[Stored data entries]
★ ★ ★ ★
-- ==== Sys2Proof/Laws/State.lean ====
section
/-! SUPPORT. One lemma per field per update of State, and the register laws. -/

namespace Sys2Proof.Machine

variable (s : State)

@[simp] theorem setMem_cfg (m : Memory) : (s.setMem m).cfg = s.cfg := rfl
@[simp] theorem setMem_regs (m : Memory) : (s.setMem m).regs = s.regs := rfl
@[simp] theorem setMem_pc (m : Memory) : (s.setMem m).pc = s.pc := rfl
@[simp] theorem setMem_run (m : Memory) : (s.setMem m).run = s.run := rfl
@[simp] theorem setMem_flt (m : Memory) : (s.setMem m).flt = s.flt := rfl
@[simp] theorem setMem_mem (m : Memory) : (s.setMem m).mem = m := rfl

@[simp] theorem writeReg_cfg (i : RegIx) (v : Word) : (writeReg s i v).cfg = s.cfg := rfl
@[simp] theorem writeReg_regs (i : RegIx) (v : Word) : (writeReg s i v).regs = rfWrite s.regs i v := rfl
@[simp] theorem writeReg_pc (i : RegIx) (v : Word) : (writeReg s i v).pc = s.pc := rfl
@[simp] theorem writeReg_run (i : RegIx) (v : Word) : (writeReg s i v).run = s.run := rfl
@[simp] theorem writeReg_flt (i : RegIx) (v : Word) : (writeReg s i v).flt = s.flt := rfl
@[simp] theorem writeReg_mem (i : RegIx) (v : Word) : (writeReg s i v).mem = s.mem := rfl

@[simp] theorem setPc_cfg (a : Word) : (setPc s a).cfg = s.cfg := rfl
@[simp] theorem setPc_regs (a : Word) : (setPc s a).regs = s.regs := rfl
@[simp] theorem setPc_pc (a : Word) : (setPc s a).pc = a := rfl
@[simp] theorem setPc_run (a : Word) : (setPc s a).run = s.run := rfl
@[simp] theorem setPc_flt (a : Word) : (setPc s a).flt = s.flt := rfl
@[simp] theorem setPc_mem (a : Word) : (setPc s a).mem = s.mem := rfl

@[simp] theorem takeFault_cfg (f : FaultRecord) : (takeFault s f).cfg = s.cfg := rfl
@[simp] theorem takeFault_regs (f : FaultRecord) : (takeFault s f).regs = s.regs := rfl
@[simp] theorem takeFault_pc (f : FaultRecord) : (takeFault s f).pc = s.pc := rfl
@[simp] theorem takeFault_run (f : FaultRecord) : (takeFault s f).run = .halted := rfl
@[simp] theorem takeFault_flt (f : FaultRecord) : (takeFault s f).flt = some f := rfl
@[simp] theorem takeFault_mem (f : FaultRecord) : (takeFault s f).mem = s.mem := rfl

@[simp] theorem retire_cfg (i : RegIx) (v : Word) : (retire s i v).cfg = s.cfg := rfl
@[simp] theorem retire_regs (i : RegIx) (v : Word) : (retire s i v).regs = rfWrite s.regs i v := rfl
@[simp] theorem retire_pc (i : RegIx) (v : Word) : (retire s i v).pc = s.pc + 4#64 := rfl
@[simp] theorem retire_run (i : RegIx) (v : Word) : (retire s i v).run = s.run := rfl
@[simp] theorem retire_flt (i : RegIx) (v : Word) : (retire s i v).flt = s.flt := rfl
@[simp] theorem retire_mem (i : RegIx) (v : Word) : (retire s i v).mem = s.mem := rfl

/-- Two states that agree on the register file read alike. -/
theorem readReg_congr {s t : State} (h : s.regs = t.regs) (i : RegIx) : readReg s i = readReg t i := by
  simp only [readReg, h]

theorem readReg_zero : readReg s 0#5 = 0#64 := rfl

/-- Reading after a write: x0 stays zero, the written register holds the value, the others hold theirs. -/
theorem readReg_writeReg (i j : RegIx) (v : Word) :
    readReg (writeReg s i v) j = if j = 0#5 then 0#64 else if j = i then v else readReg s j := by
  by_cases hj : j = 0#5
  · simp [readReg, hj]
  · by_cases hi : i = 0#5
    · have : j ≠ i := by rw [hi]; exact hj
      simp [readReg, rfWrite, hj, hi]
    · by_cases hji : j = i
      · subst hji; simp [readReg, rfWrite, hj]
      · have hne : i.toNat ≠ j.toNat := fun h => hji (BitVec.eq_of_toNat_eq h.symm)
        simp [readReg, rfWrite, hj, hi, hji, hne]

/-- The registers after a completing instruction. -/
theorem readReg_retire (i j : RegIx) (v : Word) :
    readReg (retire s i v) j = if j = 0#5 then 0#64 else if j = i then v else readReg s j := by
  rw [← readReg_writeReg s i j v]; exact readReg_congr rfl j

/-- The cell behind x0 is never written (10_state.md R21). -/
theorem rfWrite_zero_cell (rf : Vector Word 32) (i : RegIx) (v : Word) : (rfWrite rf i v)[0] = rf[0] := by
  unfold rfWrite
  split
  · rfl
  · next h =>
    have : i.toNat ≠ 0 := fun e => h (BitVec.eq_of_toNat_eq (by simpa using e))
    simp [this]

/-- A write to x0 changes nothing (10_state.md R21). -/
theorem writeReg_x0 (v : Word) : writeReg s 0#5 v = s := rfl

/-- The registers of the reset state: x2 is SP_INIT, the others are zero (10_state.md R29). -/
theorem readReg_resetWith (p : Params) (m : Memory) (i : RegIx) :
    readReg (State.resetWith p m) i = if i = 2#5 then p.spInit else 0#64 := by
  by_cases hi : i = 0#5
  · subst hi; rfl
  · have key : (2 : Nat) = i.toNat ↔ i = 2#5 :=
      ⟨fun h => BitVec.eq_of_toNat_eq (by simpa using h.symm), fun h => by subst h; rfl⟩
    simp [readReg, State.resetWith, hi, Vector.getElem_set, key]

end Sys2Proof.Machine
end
★ ★ ★ ★
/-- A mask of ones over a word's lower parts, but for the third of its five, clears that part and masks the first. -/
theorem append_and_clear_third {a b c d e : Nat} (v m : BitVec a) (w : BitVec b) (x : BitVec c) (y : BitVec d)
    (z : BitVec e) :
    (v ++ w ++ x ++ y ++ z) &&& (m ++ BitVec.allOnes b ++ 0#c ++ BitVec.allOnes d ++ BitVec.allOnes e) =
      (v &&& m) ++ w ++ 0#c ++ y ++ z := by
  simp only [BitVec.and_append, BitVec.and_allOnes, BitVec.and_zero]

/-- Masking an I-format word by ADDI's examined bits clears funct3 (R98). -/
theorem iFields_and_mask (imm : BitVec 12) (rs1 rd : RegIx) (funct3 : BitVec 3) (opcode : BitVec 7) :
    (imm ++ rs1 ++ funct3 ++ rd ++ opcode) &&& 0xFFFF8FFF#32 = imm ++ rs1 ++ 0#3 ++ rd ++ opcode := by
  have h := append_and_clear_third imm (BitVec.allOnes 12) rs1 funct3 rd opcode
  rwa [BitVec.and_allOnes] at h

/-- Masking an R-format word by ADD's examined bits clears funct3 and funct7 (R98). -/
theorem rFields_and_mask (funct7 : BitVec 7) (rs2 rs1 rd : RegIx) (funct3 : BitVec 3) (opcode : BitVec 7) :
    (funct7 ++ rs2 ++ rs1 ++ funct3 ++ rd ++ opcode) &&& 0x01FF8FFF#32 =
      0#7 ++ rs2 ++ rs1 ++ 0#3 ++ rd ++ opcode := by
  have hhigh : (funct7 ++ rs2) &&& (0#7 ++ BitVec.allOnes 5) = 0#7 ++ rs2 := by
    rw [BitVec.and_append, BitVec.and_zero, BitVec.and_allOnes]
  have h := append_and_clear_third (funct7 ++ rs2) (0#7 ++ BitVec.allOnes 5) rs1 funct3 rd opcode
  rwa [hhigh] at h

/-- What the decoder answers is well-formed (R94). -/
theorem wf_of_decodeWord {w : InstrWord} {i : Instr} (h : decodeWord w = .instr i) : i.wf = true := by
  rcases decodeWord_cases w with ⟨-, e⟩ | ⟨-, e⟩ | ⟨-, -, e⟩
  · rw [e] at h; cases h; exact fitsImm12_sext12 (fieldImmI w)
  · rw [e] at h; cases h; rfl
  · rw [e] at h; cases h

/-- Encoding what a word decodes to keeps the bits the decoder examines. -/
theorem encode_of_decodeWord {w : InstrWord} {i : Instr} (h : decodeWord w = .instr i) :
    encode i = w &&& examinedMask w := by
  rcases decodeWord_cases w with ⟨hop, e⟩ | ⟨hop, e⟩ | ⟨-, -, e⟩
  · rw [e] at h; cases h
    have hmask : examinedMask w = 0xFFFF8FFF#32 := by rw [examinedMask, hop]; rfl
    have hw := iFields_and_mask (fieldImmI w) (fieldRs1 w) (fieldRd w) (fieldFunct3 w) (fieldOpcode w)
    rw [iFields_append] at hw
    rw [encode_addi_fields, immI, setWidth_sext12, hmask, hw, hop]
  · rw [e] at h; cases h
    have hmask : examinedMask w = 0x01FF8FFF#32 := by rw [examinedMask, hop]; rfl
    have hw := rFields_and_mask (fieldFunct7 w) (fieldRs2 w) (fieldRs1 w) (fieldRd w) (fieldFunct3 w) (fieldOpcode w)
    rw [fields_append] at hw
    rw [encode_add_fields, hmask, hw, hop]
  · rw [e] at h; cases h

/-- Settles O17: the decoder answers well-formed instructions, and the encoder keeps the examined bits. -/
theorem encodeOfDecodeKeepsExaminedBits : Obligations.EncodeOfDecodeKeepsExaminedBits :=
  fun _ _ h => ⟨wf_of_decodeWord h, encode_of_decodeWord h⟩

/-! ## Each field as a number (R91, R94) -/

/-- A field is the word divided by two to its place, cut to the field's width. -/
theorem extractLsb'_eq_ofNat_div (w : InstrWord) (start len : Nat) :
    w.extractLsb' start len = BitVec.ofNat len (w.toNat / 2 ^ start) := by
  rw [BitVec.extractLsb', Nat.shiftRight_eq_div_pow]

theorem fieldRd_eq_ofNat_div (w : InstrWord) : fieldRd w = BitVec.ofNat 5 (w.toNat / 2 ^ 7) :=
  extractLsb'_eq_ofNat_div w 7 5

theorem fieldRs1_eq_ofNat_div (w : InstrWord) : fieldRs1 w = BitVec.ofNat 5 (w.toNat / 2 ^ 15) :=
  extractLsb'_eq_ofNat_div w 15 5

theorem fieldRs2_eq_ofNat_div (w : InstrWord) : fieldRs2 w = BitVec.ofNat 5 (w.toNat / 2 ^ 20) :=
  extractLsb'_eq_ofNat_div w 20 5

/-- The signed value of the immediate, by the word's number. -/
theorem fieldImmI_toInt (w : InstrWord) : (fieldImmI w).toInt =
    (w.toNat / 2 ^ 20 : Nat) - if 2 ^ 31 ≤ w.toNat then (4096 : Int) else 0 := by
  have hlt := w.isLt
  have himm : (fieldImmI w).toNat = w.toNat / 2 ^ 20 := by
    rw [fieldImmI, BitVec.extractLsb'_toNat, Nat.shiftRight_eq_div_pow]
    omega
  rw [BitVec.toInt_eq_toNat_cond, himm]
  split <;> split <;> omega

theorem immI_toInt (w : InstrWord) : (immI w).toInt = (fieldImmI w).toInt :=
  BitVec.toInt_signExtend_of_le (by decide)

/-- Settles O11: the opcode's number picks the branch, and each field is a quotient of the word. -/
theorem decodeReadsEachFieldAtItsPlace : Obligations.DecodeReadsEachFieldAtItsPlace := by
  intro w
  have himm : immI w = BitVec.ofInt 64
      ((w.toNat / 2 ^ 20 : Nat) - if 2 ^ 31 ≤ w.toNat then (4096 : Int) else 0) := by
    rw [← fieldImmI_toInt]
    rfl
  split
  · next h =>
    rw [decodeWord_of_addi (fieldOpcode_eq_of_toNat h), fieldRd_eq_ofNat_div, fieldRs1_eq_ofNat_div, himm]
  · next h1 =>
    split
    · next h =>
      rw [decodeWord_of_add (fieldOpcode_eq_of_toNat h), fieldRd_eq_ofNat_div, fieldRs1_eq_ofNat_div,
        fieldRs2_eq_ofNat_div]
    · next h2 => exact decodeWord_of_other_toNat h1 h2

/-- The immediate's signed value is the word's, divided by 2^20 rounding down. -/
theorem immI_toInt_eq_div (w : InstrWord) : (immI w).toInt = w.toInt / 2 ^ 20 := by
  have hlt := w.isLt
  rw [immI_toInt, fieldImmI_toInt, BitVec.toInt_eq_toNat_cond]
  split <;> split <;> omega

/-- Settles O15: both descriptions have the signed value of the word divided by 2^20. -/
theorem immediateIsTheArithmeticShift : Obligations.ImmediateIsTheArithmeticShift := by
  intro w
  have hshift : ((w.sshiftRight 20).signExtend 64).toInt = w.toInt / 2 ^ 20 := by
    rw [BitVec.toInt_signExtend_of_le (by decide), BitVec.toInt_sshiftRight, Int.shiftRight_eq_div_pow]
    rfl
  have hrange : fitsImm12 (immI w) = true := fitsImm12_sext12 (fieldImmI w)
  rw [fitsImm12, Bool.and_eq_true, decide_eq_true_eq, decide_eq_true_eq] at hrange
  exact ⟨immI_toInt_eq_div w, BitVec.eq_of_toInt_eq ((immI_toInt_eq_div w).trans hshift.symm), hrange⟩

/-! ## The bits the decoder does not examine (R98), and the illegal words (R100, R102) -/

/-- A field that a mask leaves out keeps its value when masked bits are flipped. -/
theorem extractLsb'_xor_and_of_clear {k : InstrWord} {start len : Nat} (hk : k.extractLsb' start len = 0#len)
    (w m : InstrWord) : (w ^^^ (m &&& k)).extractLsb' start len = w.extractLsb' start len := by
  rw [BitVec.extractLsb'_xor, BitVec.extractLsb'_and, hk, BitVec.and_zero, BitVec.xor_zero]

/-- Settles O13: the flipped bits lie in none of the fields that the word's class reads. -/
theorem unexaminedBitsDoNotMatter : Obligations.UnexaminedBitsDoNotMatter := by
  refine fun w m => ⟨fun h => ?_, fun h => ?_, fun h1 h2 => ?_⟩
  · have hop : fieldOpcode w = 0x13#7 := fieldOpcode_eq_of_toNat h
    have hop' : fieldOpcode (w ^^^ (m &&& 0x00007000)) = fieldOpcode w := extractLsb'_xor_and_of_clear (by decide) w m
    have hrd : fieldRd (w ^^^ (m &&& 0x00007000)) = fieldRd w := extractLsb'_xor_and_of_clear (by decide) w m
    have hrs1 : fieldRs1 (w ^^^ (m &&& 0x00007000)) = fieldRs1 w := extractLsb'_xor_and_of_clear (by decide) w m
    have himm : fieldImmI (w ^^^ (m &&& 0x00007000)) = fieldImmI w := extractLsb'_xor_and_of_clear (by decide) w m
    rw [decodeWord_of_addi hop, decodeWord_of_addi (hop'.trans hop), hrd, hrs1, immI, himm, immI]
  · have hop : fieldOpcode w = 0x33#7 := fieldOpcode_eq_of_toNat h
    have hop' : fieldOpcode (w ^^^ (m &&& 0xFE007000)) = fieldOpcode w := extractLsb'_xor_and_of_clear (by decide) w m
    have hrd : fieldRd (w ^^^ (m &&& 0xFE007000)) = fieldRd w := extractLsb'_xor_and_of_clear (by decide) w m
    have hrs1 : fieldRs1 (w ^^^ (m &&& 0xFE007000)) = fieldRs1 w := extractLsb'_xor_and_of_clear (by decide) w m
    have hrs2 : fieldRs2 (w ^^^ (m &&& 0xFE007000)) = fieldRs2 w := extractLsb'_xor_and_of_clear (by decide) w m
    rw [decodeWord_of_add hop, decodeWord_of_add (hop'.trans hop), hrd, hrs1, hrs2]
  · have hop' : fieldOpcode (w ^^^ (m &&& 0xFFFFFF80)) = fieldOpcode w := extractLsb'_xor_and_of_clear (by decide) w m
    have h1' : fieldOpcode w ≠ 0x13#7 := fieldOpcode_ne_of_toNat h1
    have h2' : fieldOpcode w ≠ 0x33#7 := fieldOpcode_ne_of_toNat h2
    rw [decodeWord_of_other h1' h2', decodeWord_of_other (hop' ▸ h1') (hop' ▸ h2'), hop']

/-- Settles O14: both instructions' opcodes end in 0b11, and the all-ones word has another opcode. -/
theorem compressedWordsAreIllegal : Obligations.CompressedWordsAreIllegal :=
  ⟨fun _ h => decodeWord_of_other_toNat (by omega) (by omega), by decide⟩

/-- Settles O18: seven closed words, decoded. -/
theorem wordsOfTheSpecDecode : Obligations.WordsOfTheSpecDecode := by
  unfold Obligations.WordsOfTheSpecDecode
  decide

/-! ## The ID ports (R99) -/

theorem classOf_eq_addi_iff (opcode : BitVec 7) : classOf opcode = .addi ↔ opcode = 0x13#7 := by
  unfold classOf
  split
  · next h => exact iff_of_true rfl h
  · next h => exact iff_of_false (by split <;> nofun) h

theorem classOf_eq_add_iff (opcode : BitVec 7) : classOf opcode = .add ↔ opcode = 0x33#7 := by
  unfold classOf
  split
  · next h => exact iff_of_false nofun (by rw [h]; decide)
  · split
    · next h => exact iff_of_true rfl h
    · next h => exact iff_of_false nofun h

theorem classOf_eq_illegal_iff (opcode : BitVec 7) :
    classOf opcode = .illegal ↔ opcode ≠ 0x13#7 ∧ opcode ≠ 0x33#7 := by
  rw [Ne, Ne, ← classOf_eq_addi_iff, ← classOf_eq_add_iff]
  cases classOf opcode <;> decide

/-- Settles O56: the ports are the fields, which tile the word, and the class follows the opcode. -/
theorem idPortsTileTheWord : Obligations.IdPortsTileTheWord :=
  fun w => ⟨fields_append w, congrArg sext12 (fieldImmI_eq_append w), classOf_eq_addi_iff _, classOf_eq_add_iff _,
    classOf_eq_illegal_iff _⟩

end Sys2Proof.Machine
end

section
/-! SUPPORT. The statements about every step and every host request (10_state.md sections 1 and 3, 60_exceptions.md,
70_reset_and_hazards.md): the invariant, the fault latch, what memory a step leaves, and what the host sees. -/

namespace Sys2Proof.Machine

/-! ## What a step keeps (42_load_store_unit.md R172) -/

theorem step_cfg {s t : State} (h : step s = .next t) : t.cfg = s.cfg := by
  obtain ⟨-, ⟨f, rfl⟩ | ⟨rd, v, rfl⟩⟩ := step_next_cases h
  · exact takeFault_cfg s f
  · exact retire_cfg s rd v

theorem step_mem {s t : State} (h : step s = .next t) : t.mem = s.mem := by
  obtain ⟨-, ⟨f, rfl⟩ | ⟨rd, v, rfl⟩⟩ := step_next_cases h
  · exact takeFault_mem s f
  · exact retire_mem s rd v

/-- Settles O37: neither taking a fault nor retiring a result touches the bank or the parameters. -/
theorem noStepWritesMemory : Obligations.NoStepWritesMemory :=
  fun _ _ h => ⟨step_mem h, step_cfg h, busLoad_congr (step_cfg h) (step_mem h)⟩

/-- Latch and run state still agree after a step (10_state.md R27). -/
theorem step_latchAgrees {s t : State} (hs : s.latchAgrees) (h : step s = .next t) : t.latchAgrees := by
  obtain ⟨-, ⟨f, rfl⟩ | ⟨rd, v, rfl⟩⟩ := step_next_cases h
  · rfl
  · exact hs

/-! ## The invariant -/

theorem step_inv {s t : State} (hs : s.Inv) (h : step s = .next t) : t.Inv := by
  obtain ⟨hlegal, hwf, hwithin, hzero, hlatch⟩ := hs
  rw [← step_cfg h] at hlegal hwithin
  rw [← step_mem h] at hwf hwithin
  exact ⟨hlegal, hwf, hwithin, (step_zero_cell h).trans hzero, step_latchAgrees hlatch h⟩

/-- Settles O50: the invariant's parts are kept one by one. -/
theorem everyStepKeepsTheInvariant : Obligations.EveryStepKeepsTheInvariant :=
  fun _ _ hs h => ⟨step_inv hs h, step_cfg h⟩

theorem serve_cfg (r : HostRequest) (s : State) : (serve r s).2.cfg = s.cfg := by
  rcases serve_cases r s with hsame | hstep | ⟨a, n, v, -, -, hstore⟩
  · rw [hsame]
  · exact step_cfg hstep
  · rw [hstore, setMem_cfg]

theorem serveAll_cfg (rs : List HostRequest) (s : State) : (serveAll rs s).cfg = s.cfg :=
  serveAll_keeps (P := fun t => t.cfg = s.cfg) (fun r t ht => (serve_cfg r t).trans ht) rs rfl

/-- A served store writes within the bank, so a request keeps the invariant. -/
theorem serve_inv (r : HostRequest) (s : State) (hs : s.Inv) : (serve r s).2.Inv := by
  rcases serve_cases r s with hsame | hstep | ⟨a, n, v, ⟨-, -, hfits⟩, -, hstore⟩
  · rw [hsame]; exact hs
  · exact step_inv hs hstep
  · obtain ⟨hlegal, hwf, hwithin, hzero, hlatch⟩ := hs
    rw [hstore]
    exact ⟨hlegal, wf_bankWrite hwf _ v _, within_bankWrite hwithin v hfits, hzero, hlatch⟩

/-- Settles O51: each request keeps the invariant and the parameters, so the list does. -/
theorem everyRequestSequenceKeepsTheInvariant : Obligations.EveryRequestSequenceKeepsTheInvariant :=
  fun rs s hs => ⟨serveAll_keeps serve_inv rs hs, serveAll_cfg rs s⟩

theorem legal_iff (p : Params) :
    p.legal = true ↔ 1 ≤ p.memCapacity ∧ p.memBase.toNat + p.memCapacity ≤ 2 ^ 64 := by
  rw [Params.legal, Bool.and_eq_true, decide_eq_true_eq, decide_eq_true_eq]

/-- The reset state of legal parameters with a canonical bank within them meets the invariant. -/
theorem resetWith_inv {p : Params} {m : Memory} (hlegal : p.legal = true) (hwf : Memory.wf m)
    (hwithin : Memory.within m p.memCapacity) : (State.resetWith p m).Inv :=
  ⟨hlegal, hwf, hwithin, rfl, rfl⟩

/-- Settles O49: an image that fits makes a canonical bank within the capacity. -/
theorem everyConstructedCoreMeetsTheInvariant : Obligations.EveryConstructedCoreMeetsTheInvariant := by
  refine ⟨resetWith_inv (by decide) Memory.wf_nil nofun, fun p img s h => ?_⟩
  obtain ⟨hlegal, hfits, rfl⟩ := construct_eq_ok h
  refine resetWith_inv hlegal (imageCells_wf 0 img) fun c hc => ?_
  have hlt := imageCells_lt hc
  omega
★ ★ ★ ★
Every line above holding the string "formed" should be listed.

/-- What the decoder answers is well-formed (R94). -/
/-- Settles O17: the decoder answers well-formed instructions, and the encoder keeps the examined bits. -/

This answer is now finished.